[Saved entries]

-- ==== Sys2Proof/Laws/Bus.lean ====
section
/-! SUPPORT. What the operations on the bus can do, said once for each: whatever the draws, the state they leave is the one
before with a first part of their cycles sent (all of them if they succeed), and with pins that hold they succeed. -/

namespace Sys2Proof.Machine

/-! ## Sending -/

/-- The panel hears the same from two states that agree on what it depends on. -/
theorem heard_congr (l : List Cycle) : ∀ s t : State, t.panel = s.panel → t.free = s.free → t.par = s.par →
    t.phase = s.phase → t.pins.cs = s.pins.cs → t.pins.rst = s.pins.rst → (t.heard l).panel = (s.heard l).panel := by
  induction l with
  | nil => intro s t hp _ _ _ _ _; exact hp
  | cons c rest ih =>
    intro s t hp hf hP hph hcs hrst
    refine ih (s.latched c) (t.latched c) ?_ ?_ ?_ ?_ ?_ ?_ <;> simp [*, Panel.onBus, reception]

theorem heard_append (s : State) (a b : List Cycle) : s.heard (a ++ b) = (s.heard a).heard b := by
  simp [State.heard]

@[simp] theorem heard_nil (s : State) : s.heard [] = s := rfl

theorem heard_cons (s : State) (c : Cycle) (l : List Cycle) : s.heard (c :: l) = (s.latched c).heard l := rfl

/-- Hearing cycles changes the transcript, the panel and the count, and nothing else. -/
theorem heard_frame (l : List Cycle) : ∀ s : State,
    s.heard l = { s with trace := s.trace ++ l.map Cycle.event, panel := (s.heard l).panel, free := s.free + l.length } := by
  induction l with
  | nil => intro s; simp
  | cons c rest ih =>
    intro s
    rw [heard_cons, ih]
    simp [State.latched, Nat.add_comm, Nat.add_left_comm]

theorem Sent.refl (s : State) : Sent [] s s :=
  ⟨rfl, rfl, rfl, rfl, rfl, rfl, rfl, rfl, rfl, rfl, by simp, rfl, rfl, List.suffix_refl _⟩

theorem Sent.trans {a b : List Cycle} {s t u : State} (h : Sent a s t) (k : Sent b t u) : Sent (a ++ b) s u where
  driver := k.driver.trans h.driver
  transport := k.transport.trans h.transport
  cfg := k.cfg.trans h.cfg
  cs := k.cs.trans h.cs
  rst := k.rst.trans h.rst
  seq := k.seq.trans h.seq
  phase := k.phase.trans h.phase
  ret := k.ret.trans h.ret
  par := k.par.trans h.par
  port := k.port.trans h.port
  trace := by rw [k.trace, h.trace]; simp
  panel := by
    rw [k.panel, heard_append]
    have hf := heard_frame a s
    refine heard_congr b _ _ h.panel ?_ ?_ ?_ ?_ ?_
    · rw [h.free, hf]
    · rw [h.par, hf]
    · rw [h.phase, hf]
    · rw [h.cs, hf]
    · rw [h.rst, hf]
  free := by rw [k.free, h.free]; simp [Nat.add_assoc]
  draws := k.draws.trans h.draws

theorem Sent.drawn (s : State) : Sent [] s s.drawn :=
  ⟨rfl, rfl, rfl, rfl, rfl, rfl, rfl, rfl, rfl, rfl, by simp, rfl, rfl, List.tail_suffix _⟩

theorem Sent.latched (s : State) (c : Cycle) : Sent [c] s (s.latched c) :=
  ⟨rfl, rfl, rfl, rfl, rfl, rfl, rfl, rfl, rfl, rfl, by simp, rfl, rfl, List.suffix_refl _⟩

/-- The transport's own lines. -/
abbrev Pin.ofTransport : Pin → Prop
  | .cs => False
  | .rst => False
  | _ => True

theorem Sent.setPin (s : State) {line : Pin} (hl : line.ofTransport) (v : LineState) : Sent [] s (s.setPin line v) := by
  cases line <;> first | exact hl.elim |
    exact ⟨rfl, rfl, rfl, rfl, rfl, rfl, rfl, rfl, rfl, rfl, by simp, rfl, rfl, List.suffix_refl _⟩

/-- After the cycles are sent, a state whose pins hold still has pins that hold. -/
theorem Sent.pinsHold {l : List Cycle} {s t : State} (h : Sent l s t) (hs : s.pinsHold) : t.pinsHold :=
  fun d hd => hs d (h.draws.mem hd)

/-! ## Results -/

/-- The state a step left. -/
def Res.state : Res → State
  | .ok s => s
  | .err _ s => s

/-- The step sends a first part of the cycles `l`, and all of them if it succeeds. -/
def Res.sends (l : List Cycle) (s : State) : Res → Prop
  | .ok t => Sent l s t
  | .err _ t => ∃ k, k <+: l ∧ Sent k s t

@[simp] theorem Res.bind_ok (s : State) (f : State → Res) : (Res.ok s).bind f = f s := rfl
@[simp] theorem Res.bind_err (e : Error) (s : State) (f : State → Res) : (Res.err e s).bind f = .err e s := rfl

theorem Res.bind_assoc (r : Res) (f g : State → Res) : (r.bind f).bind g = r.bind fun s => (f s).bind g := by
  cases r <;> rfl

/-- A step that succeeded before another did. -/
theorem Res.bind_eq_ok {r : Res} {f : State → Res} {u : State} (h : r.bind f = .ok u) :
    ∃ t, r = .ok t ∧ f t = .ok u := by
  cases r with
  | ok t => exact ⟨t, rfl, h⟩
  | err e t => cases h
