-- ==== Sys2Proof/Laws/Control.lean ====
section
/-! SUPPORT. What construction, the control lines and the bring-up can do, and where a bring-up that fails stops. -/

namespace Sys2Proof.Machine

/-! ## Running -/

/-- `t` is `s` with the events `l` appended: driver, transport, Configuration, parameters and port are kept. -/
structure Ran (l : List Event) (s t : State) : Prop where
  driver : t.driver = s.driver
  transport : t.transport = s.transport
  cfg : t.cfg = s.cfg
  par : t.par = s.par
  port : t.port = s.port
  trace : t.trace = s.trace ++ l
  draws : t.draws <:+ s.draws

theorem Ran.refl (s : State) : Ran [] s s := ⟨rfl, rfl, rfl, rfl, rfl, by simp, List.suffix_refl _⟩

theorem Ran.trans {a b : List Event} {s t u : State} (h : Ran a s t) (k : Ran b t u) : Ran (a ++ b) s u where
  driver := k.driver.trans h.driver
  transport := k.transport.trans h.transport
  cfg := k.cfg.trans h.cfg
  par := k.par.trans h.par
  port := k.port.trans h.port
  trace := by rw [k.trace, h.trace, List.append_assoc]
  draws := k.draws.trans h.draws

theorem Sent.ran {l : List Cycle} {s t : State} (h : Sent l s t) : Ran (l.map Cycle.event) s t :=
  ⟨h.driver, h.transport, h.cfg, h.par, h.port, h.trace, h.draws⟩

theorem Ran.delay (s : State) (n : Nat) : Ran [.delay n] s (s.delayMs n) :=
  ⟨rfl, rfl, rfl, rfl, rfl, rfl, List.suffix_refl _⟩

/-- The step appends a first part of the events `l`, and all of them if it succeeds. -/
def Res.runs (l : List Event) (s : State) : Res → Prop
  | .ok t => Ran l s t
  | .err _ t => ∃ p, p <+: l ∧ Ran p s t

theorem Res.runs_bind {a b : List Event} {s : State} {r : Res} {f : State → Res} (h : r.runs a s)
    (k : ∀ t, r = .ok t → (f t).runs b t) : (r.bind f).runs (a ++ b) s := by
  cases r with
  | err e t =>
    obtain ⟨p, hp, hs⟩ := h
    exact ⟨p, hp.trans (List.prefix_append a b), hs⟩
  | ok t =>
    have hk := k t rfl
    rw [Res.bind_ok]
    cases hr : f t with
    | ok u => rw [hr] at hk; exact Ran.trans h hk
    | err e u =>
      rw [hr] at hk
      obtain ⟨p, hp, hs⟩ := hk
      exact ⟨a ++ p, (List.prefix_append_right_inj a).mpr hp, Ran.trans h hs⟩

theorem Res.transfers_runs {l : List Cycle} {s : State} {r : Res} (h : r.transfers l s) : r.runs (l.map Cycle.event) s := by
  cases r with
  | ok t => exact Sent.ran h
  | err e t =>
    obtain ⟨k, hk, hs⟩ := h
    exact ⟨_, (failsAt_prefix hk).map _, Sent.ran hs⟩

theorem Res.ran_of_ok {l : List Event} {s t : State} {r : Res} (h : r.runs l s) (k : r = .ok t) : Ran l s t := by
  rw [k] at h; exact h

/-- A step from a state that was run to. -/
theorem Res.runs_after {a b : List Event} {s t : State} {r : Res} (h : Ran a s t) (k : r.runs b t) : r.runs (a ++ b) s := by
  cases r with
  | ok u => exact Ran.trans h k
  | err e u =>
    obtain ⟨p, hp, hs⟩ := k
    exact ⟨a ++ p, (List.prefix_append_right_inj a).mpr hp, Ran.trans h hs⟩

• _WORK REQUEST_:
Return only the lines of the records in which the string "phase" appears.

• _ANSWER TO THIS PROBLEM_:
    t.phase = s.phase → t.pins.cs = s.pins.cs → t.pins.rst = s.pins.rst → (t.heard l).panel = (s.heard l).panel := by
  phase := k.phase.trans h.phase
    · rw [h.phase, hf]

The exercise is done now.